ASSIGNMENT: Below is some data. Retype exactly the lines starting at the one with "induction depth generalizing q with" and ending at the one with "hook is blind. -/".

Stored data
>>>>>

/-- A PA fault of severity 3 that takes the level into 3 is a trip (R145, R146): the entry joins the newest end
of the list, the oldest leaving a full one, and the chain is locked out when the list is full within the trip
window, with a SITE write of the new lockout set and a probation failure; a trip limit of 0 or a lockout
records nothing. The sequencer takes the level, and the lockout with it, as a going-off cause (R126, R127, R129,
R130, R133): on air the chain goes down, through RAMP_DOWN to zero; from MUTED the PA goes off at once; off the
air it goes to OFF, or to LOCKED_OUT. -/
def Obligations.FaultTripsAndLocksOut : Prop :=
  ∀ (s : State) (x : Tx), s.phase ≠ .held → (s.seq x).faultSample = false →
    (s.protection x).present.paFault = false → s.severities.paFault = 3 → (s.protection x).level < 3 →
    let c := s.protection x
    let l := s.limits
    let entry : Trip :=
      { time := s.time.seconds, faults := if c.present.txLoLost then .both else .paFault }
    let list := c.trips.drop (c.trips.length + 1 - l.tripLimit) ++ [entry]
    ∃ t, exec (.paFaultInput x true) s = .next t ∧ ProtFrame s t ∧ (t.protection x).level = 3 ∧
      (∀ q, t.told q .chainChanged) ∧
      (l.tripLimit = 0 ∨ c.lockedOut = true →
        (t.protection x).trips = c.trips ∧ (t.protection x).lockedOut = c.lockedOut ∧
        t.store = s.store ∧ t.pe = s.pe) ∧
      (0 < l.tripLimit → c.lockedOut = false →
        (t.protection x).trips = list ∧
        ((t.protection x).lockedOut = true ↔
          list.length = l.tripLimit ∧
            ∀ oldest, list.head? = some oldest → s.time.seconds - oldest.time ≤ 60 * l.tripWindow) ∧
        ((t.protection x).lockedOut = true →
          t.Writes .site (fun content =>
            content.plan = s.pe.active ∧ content.lockout.get x = true) ∧
          t.pe.status = .settled) ∧
        ((t.protection x).lockedOut = false → t.store = s.store ∧ t.pe = s.pe)) ∧
      (s.phase = .running →
        ((s.seq x).state = .off ∨ (s.seq x).state = .tuning ∨ (s.seq x).state = .driveSettle →
          (t.seq x).state = (if (t.protection x).lockedOut = true then .lockedOut else .off)) ∧
        ((s.seq x).state = .rampUp ∨ (s.seq x).state = .onAir ∨ (s.seq x).state = .rampDown →
          (t.seq x).state = (if s.currentSum x = 0 then .paDischarge else .rampDown) ∧
          ∀ n, s.laneOn x n = true →
            (t.lane n).target = 0 ∧ (t.lane n).current = (s.lane n).current) ∧
        ((s.seq x).state = .muted ∨ (s.seq x).state = .paDischarge →
          (t.seq x).state = .paDischarge) ∧
        ((s.seq x).state = .lockedOut → c.lockedOut = true → (t.seq x).state = .lockedOut) ∧
        ((t.seq x).state = .paDischarge → (s.seq x).state ≠ .paDischarge →
          (t.seq x).dischargeTimer = some (s.time.steps + (s.seq x).paDischarge)))
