theorem leftVerified_frame (s : State) (c : Chain) : SeqFrame s (s.leftVerified c) := by
  unfold State.leftVerified
  split
  · exact (((foldl_related .refl .trans fastMute_frame _ s).toSeq.trans (soilProbe_frame ..)).trans
      (decideLanes_frame ..).toSeq).trans (decideAllSeq_frame _)
  · exact seqSynthLost_frame ..

theorem enteredVerified_frame (s : State) (c : Chain) : SeqFrame s (s.enteredVerified c) := by
  unfold State.enteredVerified
  split
  · exact (decideLanes_frame ..).toSeq
  · exact decideSeq_frame ..

theorem takeRxLo_frame (s : State) (r : Rx) : SeqFrame s (s.takeRxLo r) := by
  unfold State.takeRxLo
  dsimp only
  split
  · exact (takeWanted_frame ..).toSeq.trans (leftVerified_frame ..)
  · exact (takeWanted_frame ..).toSeq

theorem enterFailed_frame (s : State) (c : Chain) : ProtFrame s (s.enterFailed c) := by
  unfold State.enterFailed
  dsimp only
  refine ProtFrame.trans ?_ (reportSynth_frame ..)
  split
  · exact ((setSynth_frame ..).toSeq.trans (notifyBoth_frame ..)).toProt.trans
      (probationFailure_frame _)
  · exact ((setSynth_frame ..).toSeq.trans (notifyBoth_frame ..)).toProt

theorem failedAttempt_frame (s : State) (c : Chain) : ProtFrame s (s.failedAttempt c) := by
  unfold State.failedAttempt
  split
  · exact (startProgramming_frame ..).toSeq.toProt
  · exact enterFailed_frame ..

/-- A change of reference state sets the Reference Monitor's context and hands the rest on (R61, R63). -/
theorem setReference_frame (s : State) (st : RefState) :
    RefFrame s (s.setReference st) ∧ (s.setReference st).ref = s.enterReference st := by
  unfold State.setReference
  dsimp only
  have h0 : RefFrame s ({ s with ref := s.enterReference st }.notifyBoth .referenceChanged) :=
    ⟨rfl, rfl, rfl, rfl, rfl, .inl rfl⟩
  have h1 (u : State) (hu : ProtFrame ({ s with ref := s.enterReference st }.notifyBoth
      .referenceChanged) u) : RefFrame s u ∧ u.ref = s.enterReference st :=
    ⟨h0.trans hu.toRef, hu.ref⟩
  apply h1
  have h2 : ProtFrame ({ s with ref := s.enterReference st }.notifyBoth .referenceChanged)
      (if st = .absent then
        ({ s with ref := s.enterReference st }.notifyBoth .referenceChanged).spoilMeasurement
       else { s with ref := s.enterReference st }.notifyBoth .referenceChanged) := by
    split
    · exact (spoilMeasurement_frame _).toSeq.toProt
    · exact .refl _
  split
  · exact (h2.trans (setDevice_frame ..)).trans (startMeasurement_frame _).toSeq.toProt
  · exact h2.trans (setDevice_frame ..)

end Sys2Proof.Machine
end

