-- ==== Sys2Proof/Tests/Slice0.lean ====
section
/-! SUPPORT. The model's own tests: the checks of WellFormed, figures that the manual works out, and for every
statement with hypotheses a concrete state and operands that meet them. -/

namespace Sys2Proof.Tests

-- One theorem at a time: a worker thread for each of them would pass the memory limit of a check.
set_option Elab.async false

open Sys2Proof Sys2Proof.Machine

/-! ## WellFormed -/

def allKinds : List RequestKind :=
  [.nop, .readStatus, .readPlan, .readNotices, .takeEdit, .releaseEdit, .setChain, .setSlot, .clearSlot,
   .setProfile, .commit, .cancelCommit, .revert, .restoreChain, .measure, .storeDefault, .clearResetCause]

/-- A request with a payload of 48 bytes is well formed, and of 49 is not. -/
theorem test_wellFormed_payload_length :
    (allKinds.all fun k => (k.command .a 0 ⟨List.replicate 48 0, 3⟩).wellFormed) = true ∧
    (allKinds.all fun k => !(k.command .b 0 ⟨List.replicate 49 0, 0⟩).wellFormed) = true := by decide

theorem test_wellFormed_unknown_kind :
    (Instr.unknownRequest .a 17 0 ⟨[], 0⟩).wellFormed = true ∧
    (Instr.unknownRequest .a 16 0 ⟨[], 0⟩).wellFormed = false ∧
    (Instr.unknownRequest .a 17 0 ⟨List.replicate 49 0, 0⟩).wellFormed = false := by decide

theorem test_wellFormed_frame_error :
    (Instr.frameError .a [0, 3, 7, 0, 0]).wellFormed = true ∧
    (Instr.frameError .a []).wellFormed = false ∧
    (Instr.frameError .a (requestBytes 3 7 [])).wellFormed = false := by decide +kernel

theorem test_wellFormed_discarded :
    (Instr.frameDiscarded .a ⟨[0], 0⟩).wellFormed = true ∧
    (Instr.frameDiscarded .a ⟨[], 1⟩).wellFormed = false := by decide

theorem test_wellFormed_results :
    (Instr.judgeHalfExpiry 0).wellFormed = true ∧ (Instr.judgeHalfExpiry 1).wellFormed = false ∧
    (Instr.inputWindowBoundary (Vector.replicate 16 0)).wellFormed = true ∧
    (Instr.inputWindowBoundary ((Vector.replicate 16 0).set 3 1)).wellFormed = false := by decide +kernel

/-! ## Figures -/

/-- The ASCII digits 1 to 9, over which the two CRCs have known check values. -/
def digits : List Byte := [0x31, 0x32, 0x33, 0x34, 0x35, 0x36, 0x37, 0x38, 0x39]

/-- The CRC-16 of R174. -/
theorem test_crc16_check_value : crc16 digits = 0x29B1 := by decide +kernel

/-- The CRC-32 of R176. -/
theorem test_crc32_check_value : crc32 digits = 0xCBF43926 := by decide +kernel

/-- The worked figures of section 2.7: the divider words of 687,250,000 Hz. -/
theorem test_dividerWords_worked : dividerWords 687250000 = ⟨68, 12163482⟩ := by decide

/-- The expected count and tolerance of 687,250,000 Hz at gate exponent 3 and 50 ppm (section 2.7). -/
theorem test_count_worked : expectedCount 687250000 3 = 85906 ∧ countTolerance 85906 50 = 7 := by decide

/-- The shares 512, 400 and 300 sum to 1,212 and scale to 432, 337 and 253 (section 2.7). -/
theorem test_shares_worked :
    [scaleShare 512 1212, scaleShare 400 1212, scaleShare 300 1212] = [432, 337, 253] := by decide

/-- The NCO words of section 2.7 and of section 3.10, the third a tie that takes the even word. -/
theorem test_ncoWords_worked :
    ncoInteger 690000000 ⟨68, 12163482⟩ = 180223984 ∧
    ncoInteger 697500000 ⟨68, 12163482⟩ = 671743984 ∧
    ncoInteger 601088000 (dividerWords 600088000) = 65535980 := by decide
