-- ==== Sys2Proof/Laws/Alu.lean ====
section
/-! SUPPORT. What the flag-writing operations leave, in the words of Sys2Proof/Safety.lean. -/

namespace Sys2Proof.Machine

/-- A flag after a flag write: the last value named for it, through the fixed-bit masks. -/
theorem flagIs_setFlags (s t : State) (ks : List (Flag × Bool)) (k : Flag) (v : Bool) (hf : t.f = (s.setFlags ks).f)
    (hl : lastFor k (s.flag k) ks = v) : FlagIs s t k v := by
  have h := flag_setFlags s ks k
  unfold FlagIs
  rw [show t.flag k = (s.setFlags ks).flag k by simp [State.flag, hf], h, hl]

/-- S, Z and P after a flag write that names them by `setSZP` (R111). -/
theorem szpTell_setFlags (s t : State) (x : Byte) (ks : List (Flag × Bool)) (hf : t.f = (s.setFlags ks).f)
    (hs : lastFor .s (s.flag .s) ks = x.getLsbD 7) (hz : lastFor .z (s.flag .z) ks = (x == 0#8))
    (hp : lastFor .p (s.flag .p) ks = parity x) : SzpTell s t x := by
  refine ⟨flagIs_setFlags s t ks _ _ hf (hs.trans ?_), flagIs_setFlags s t ks _ _ hf (hz.trans ?_),
    flagIs_setFlags s t ks _ _ hf (hp.trans (parity_eq_count x))⟩
  · clear hs hz hp
    revert x
    decide
  · clear hs hz hp
    revert x
    decide

/-- An accumulator operation writes A, F, PC and CYC and nothing else. -/
theorem aluToA_frame (s : State) (i : Instr) (r : Alu) (hF : FixedBits s) :
    AccumulatorFrame s (aluToA i r s) i i.length := by
  refine ⟨?_, rfl, ?_, ⟨⟨rfl, rfl, rfl⟩, fun _ _ => rfl⟩, ⟨rfl, rfl, rfl, rfl, rfl, rfl, rfl⟩, rfl, rfl⟩
  · intro q hq
    cases q <;> first | rfl | simp at hq
  · intro j hj h
    refine bit_setFlags_other { s with a := r.val } r.flags j hj hF ?_
    intro k _
    apply h
    cases k.1 <;> simp

end Sys2Proof.Machine
end

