-- ==== Sys2Proof/Laws/Frees.lean ====
section
/-! SUPPORT. The devices, their notifications and their reset hooks neither read nor write the count of free port values,
so that what a reset leaves does not depend on it. -/

namespace Sys2Proof.Machine

/-- The bus with another count of free port values used. -/
def Bus.withFrees (bus : Bus) (n : Nat) : Bus := { bus with frees := n }

/-- An operation that neither reads nor writes the count. -/
def BlindToFrees (act : Bus → Option Bus) : Prop :=
  ∀ (bus : Bus) (n : Nat), act (bus.withFrees n) = (act bus).map (·.withFrees n)

/-- A loop of blind turns is blind. -/
theorem seqM_blind {α : Type} {act : α → Bus → Option Bus} (h : ∀ x, BlindToFrees (act x)) (xs : List α) :
    BlindToFrees (seqM act xs) := by
  intro bus n
  induction xs generalizing bus with
  | nil => rfl
  | cons x xs ih =>
    simp only [seqM, h x bus n]
    cases act x bus with
    | none => rfl
    | some b => exact ih b

/-- Driving a pin is blind if its notifications are. -/
theorem driveWith_blind {notify : PinId → Bus → Option Bus} (h : ∀ q, BlindToFrees (notify q)) (asm : Assembly) (p : PinId)
    (v : Bool) : BlindToFrees (driveWith notify asm p v) := by
  intro bus n
  unfold driveWith
  by_cases hv : v = bus.level p
  · rw [if_pos hv, if_pos (show v = (bus.withFrees n).level p from hv)]; rfl
  · rw [if_neg hv, if_neg (show ¬ v = (bus.withFrees n).level p from hv)]
    simp only
    cases nodeOf asm p with
    | none => rfl
    | some ps =>
      simp only
      by_cases hl : (bus.setLevel p v).nodeLevel ps = bus.queryNode asm p
      · have hl' : ((bus.withFrees n).setLevel p v).nodeLevel ps = (bus.withFrees n).queryNode asm p := hl
        rw [if_pos hl, if_pos hl']
        rfl
      · have hl' : ¬ ((bus.withFrees n).setLevel p v).nodeLevel ps = (bus.withFrees n).queryNode asm p := hl
        rw [if_neg hl, if_neg hl']
        exact seqM_blind h _ (bus.setLevel p v) n

/-- A level expression does not read the count. -/
theorem evalLevel_blind (asm : Assembly) (dev : Nat) (bus : Bus) (n : Nat) (e : LevelExpr) :
    evalLevel asm dev (bus.withFrees n) e = evalLevel asm dev bus e := by cases e <;> rfl

/-- A platform device's action is blind if notifications are. -/
theorem runAction_blind {notify : PinId → Bus → Option Bus} (h : ∀ q, BlindToFrees (notify q)) (asm : Assembly) (now : Int)
    (dev : Nat) (act : Action) : BlindToFrees (runAction notify asm now dev act) := by
  intro bus n
  cases act <;> simp only [runAction] <;> try rfl
  case drive => rw [evalLevel_blind]; exact driveWith_blind h _ _ _ _ _
  case display =>
    unfold showAt
    rw [show (bus.withFrees n).fields? dev = bus.fields? dev from rfl]
    split <;> rfl
  case activate =>
    unfold activateWith
    split
    · rw [driveWith_blind h]
      cases driveWith notify asm _ _ bus <;> rfl
    · rfl
  case deactivate =>
    unfold deactivateWith
    split
    · exact driveWith_blind h _ _ _ (bus.removeAllEvents _) n
    · rfl

/-- A notification is blind, whatever the depth. -/
theorem notifyUpTo_blind (asm : Assembly) (now : Int) (depth : Nat) (q : PinId) :
    BlindToFrees (notifyUpTo asm now depth q) := by
  induction depth generalizing q with
  | zero => intro _ _; rfl
  | succ depth ih =>
    intro bus n
    simp only [notifyUpTo, handleNotify]
    rw [show (bus.withFrees n).fields? q.dev = bus.fields? q.dev from rfl]
    split
    · split
      · simp only [decoderNotified]
        rw [show (bus.withFrees n).remainingTime q.dev now = bus.remainingTime q.dev now from rfl,
          show (bus.withFrees n).queryNode asm ⟨q.dev, 0⟩ = bus.queryNode asm ⟨q.dev, 0⟩ from rfl]
        split
        · split <;> rfl
        · rfl
      · rfl
    · split
      · exact driveWith_blind ih _ _ _ (bus.setFields q.dev _) n
      · rfl
    · exact seqM_blind (runAction_blind ih asm now q.dev) _ (bus.record _) n
    · rfl

/-- `drive` is blind. -/
theorem drive_blind (asm : Assembly) (now : Int) (p : PinId) (v : Bool) : BlindToFrees (drive asm now p v) :=
  driveWith_blind (fun q => notifyUpTo_blind asm now _ q) asm p v

/-- A device's reset hook is blind. -/
theorem resetHook_blind (asm : Assembly) (now : Int) (dev : Nat) : BlindToFrees (resetHook asm now dev) := by
  intro bus n
  unfold resetHook
  split
  · generalize hb : bus.setFields dev (.divider true) = b
    rw [show (bus.withFrees n).setFields dev (.divider true) = b.withFrees n from hb ▸ rfl, drive_blind]
    cases drive asm now ⟨dev, 0⟩ true b <;> rfl
  · simp only
    generalize hb : (bus.setFields dev (.decoder false (bus.queryNode asm ⟨dev, 0⟩) 0)).removeAllEvents dev = b
    rw [show ((bus.withFrees n).setFields dev (.decoder false ((bus.withFrees n).queryNode asm ⟨dev, 0⟩) 0)).removeAllEvents
      dev = b.withFrees n from hb ▸ rfl, drive_blind]
    cases drive asm now ⟨dev, 1⟩ true b with
    | none => rfl
    | some b => exact drive_blind asm now ⟨dev, 2⟩ true b n
  · exact drive_blind asm now ⟨dev, 2⟩ _ (bus.setFields dev _) n
  · exact drive_blind asm now ⟨dev, 0⟩ _ ((bus.setFields dev .autoReset).removeAllEvents dev) n
  · exact seqM_blind (runAction_blind (fun q => notifyUpTo_blind asm now _ q) asm now dev) _ (bus.setFields dev _) n
  · rfl

/-- Step (5) of R1001 is blind. -/
theorem resetHooks_blind (asm : Assembly) : BlindToFrees (resetHooks asm) := seqM_blind (resetHook_blind asm 0) _

/-- Step (6) of R1001 is blind. -/
theorem resetSweep_blind (asm : Assembly) : BlindToFrees (resetSweep asm) :=
  seqM_blind (fun q => notifyUpTo_blind asm 0 _ q) _

end Sys2Proof.Machine
end

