/-- Settles O37: the kind of the drained state, condition by condition. -/
theorem passPriority : Obligations.PassPriority := by
  refine ⟨fun mask s t u k drained h => ?_, fun par i =>
    ⟨classOf_eq_tableClass, fun mode undefined => classOf_of_undefined_nop mode undefined,
      isUndefined_iff_tableClass i⟩⟩
  obtain ⟨kind, ended⟩ := (pass_eq_next_iff drained).mp h
  have holds : ∀ k', k = k' ↔ KindHolds mask t k' := fun k' => kind ▸ kind_eq_iff mask t k'
  refine ⟨holds .reset, ?_, ?_, ?_, ?_, ?_, ?_⟩
  · rw [← interruptTakeable_iff]; exact holds .serviced
  · rw [← interruptTakeable_eq_false_iff]; exact holds .tick
  · rw [← interruptTakeable_eq_false_iff]; exact holds .excluded
  · rw [← interruptTakeable_eq_false_iff]; exact holds .executed
  · rintro rfl; rw [act_tick kind] at ended; cases ended; rfl
  · rintro rfl; rw [act_excluded kind] at ended; cases ended; rfl

end Sys2Proof.Machine
end

section
/-! SUPPORT. The host's `exec` and `idle` (O48 to O50): the loop of R905 ends by one of its stop tests, each pass before
it has advanced CYC, and an idle cycle is a drain. -/

namespace Sys2Proof.Machine

/-! ### The stop tests (R905) -/

theorem stopAfter_eq_none {start n : Nat} {bps : List Word} {k : StepKind} {t : State}
    (h : stopAfter start n bps k t = none) : k ≠ .reset ∧ k ≠ .excluded ∧ t.cyc - start < n := by
  cases k with
  | reset | excluded => cases h
  | serviced | tick | executed =>
    simp only [stopAfter] at h
    split_ifs at h with spent
    exact ⟨by simp, by simp, by omega⟩

/-- What each stop reason says of the last pass. -/
def StopHolds (start n : Nat) (bps : List Word) (k : StepKind) (t : State) : StopReason → Prop
  | .reset => k = .reset
  | .excluded => k = .excluded
  | .budget => k ≠ .reset ∧ k ≠ .excluded ∧ n ≤ t.cyc - start
  | .breakpoint => t.pc ∈ bps

theorem stopAfter_eq_some {start n : Nat} {bps : List Word} {k : StepKind} {t : State} {r : StopReason}
    (h : stopAfter start n bps k t = some r) : StopHolds start n bps k t r := by
  cases k with
  | reset | excluded => cases h; rfl
  | serviced | tick | executed =>
    simp only [stopAfter] at h
    split_ifs at h with spent hit
    · cases h; exact ⟨by simp, by simp, spent⟩
    · cases h; exact List.contains_iff_mem.mp hit

/-- Once the budget is spent, no pass is followed by another. -/
theorem stopAfter_of_spent {start n : Nat} (bps : List Word) (k : StepKind) {t : State} (spent : n ≤ t.cyc - start) :
    ∃ r, stopAfter start n bps k t = some r := by
  cases k with
  | reset | excluded => exact ⟨_, rfl⟩
  | serviced | tick | executed => exact ⟨.budget, if_pos spent⟩

/-! ### The loop -/

theorem execLoop_of_stop {n start fuel : Nat} {mask : Byte} {bps : List Word} {s t : State} {k : StepKind}
    {r : StopReason} (passed : pass mask s = .next (k, t)) (stop : stopAfter start n bps k t = some r) :
    execLoop n mask bps start (fuel + 1) s = .next (r, t) := by
  simp only [execLoop, passed, stop]

theorem execLoop_of_go_on {n start fuel : Nat} {mask : Byte} {bps : List Word} {s t : State} {k : StepKind}
    (passed : pass mask s = .next (k, t)) (goOn : stopAfter start n bps k t = none) :
    execLoop n mask bps start (fuel + 1) s = execLoop n mask bps start fuel t := by
  simp only [execLoop, passed, goOn]

theorem act_ne_refused (mask : Byte) (t : State) (x : Refusal) : t.act mask ≠ .refused x := by
  unfold State.act
  split
  case h_1 => split <;> simp
  case h_5 => exact exec_ne_refused _ _ x
  all_goals simp

theorem pass_ne_refused (mask : Byte) (s : State) (x : Refusal) : pass mask s ≠ .refused x := by
  intro h
  unfold pass at h
  split at h
  · cases h
  · split at h
    · cases h
    · cases h
    · rename_i ended
      exact act_ne_refused mask _ _ ended

/-- A pass that the loop goes on after has kept the parameters and advanced CYC, within the budget. -/
theorem go_on_advances {n start : Nat} {mask : Byte} {bps : List Word} {s t : State} {k : StepKind}
    (ok : paramsOk s.par = true) (passed : pass mask s = .next (k, t)) (goOn : stopAfter start n bps k t = none) :
    paramsOk t.par = true ∧ s.cyc < t.cyc ∧ t.cyc - start < n := by
  obtain ⟨noReset, noExclusion, within⟩ := stopAfter_eq_none goOn
  have par := (pass_keepsGood mask s t k passed).par
  exact ⟨par ▸ ok, passAdvancesCycles mask s t k ok passed noReset noExclusion, within⟩

/-- The loop's fuel outlasts its budget, so that it is never refused. -/
theorem execLoop_ne_refused {n start : Nat} {mask : Byte} {bps : List Word} (fuel : Nat) (s : State)
    (ok : paramsOk s.par = true) (started : start ≤ s.cyc) (fuelled : 0 < fuel) (enough : start + n < s.cyc + fuel)
    (x : Refusal) : execLoop n mask bps start fuel s ≠ .refused x := by
  induction fuel generalizing s with
  | zero => exact absurd fuelled (Nat.lt_irrefl 0)
  | succ fuel ih =>
    cases passed : pass mask s with
    | fault y => simp [execLoop, passed]
    | refused y => exact absurd passed (pass_ne_refused mask s y)
    | next answer =>
      obtain ⟨k, t⟩ := answer
      cases stop : stopAfter start n bps k t with
      | some r => rw [execLoop_of_stop passed stop]; simp
      | none =>
        obtain ⟨ok', advanced, within⟩ := go_on_advances ok passed stop
        rw [execLoop_of_go_on passed stop]
        exact ih t ok' (by omega) (by omega) (by omega)

/-- What the stop reason of a call that started at `start` says of the whole call. -/
def ReasonHolds (start n : Nat) (mask : Byte) (bps : List Word) (s u : State) : StopReason → Prop
  | .budget => start + n ≤ u.cyc
  | .breakpoint => u.pc ∈ bps
  | .excluded => ∃ m v, PassesLeadTo mask m s v ∧ v.drain = some u ∧ classOf u.par u.fetch &&& mask ≠ 0#8
  | .reset => ∃ m v w, PassesLeadTo mask m s v ∧ v.drain = some w ∧ w.bus.rstReq = true ∧ resetMachine w = some u

/-- A pass that did not end the call may be put before it. -/
theorem reasonHolds_of_pass {start n : Nat} {mask : Byte} {bps : List Word} {s t u : State} {k : StepKind}
    {r : StopReason} (passed : pass mask s = .next (k, t)) (noReset : k ≠ .reset) (noExclusion : k ≠ .excluded)
    (h : ReasonHolds start n mask bps t u r) : ReasonHolds start n mask bps s u r := by
  have first {m v} (rest : PassesLeadTo mask m t v) : PassesLeadTo mask (m + 1) s v :=
    ⟨k, t, passed, noReset, noExclusion, rest⟩
  cases r with
  | budget | breakpoint => exact h
  | excluded =>
    obtain ⟨m, v, rest, found⟩ := h
    exact ⟨m + 1, v, first rest, found⟩
  | reset =>
    obtain ⟨m, v, w, rest, found⟩ := h
    exact ⟨m + 1, v, w, first rest, found⟩

/-- The pass that ends a call bears its stop reason out. -/
theorem reasonHolds_of_stop {start n : Nat} {mask : Byte} {bps : List Word} {s t : State} {k : StepKind}
    {r : StopReason} (ok : paramsOk s.par = true) (started : start ≤ s.cyc) (passed : pass mask s = .next (k, t))
    (stop : stopAfter start n bps k t = some r) : ReasonHolds start n mask bps s t r := by
  have holds := stopAfter_eq_some stop
  cases r with
  | budget =>
    obtain ⟨noReset, noExclusion, spent⟩ := holds
    have advanced := passAdvancesCycles mask s t k ok passed noReset noExclusion
    show start + n ≤ t.cyc
    omega
  | breakpoint => exact holds
  | excluded =>
    obtain rfl : k = .excluded := holds
    obtain ⟨v, drained, -⟩ := pass_cases mask s t _ passed
    obtain ⟨kind, ended⟩ := (pass_eq_next_iff drained).mp passed
    obtain ⟨-, -, -, excluded⟩ := (kind_eq_iff mask v _).mp kind
    rw [act_excluded kind] at ended
    cases ended
    exact ⟨0, s, rfl, drained, excluded⟩
  | reset =>
    obtain rfl : k = .reset := holds
    obtain ⟨v, drained, ⟨-, latched, done⟩ | ⟨-, ⟨other, -⟩ | ⟨-, ⟨other, -⟩ | ⟨-, ⟨other, -⟩ | ⟨other, -⟩⟩⟩⟩⟩ :=
      pass_cases mask s t _ passed
    · exact ⟨0, s, v, rfl, drained, latched, done⟩
    all_goals cases other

<<<<<

WORKED SOLUTION:
  induction depth generalizing q with
  | zero => intro _ _; rfl
  | succ depth ih =>
    intro bus n
    simp only [notifyUpTo, handleNotify]
    rw [show (bus.withFrees n).fields? q.dev = bus.fields? q.dev from rfl]
    split
    · split
      · simp only [decoderNotified]
        rw [show (bus.withFrees n).remainingTime q.dev now = bus.remainingTime q.dev now from rfl,
          show (bus.withFrees n).queryNode asm ⟨q.dev, 0⟩ = bus.queryNode asm ⟨q.dev, 0⟩ from rfl]
        split
        · split <;> rfl
        · rfl
      · rfl
    · split
      · exact driveWith_blind ih _ _ _ (bus.setFields q.dev _) n
      · rfl
    · exact seqM_blind (runAction_blind ih asm now q.dev) _ (bus.record _) n
    · rfl

/-- `drive` is blind. -/
theorem drive_blind (asm : Assembly) (now : Int) (p : PinId) (v : Bool) : BlindToFrees (drive asm now p v) :=
  driveWith_blind (fun q => notifyUpTo_blind asm now _ q) asm p v

/-- A device's reset hook is blind. -/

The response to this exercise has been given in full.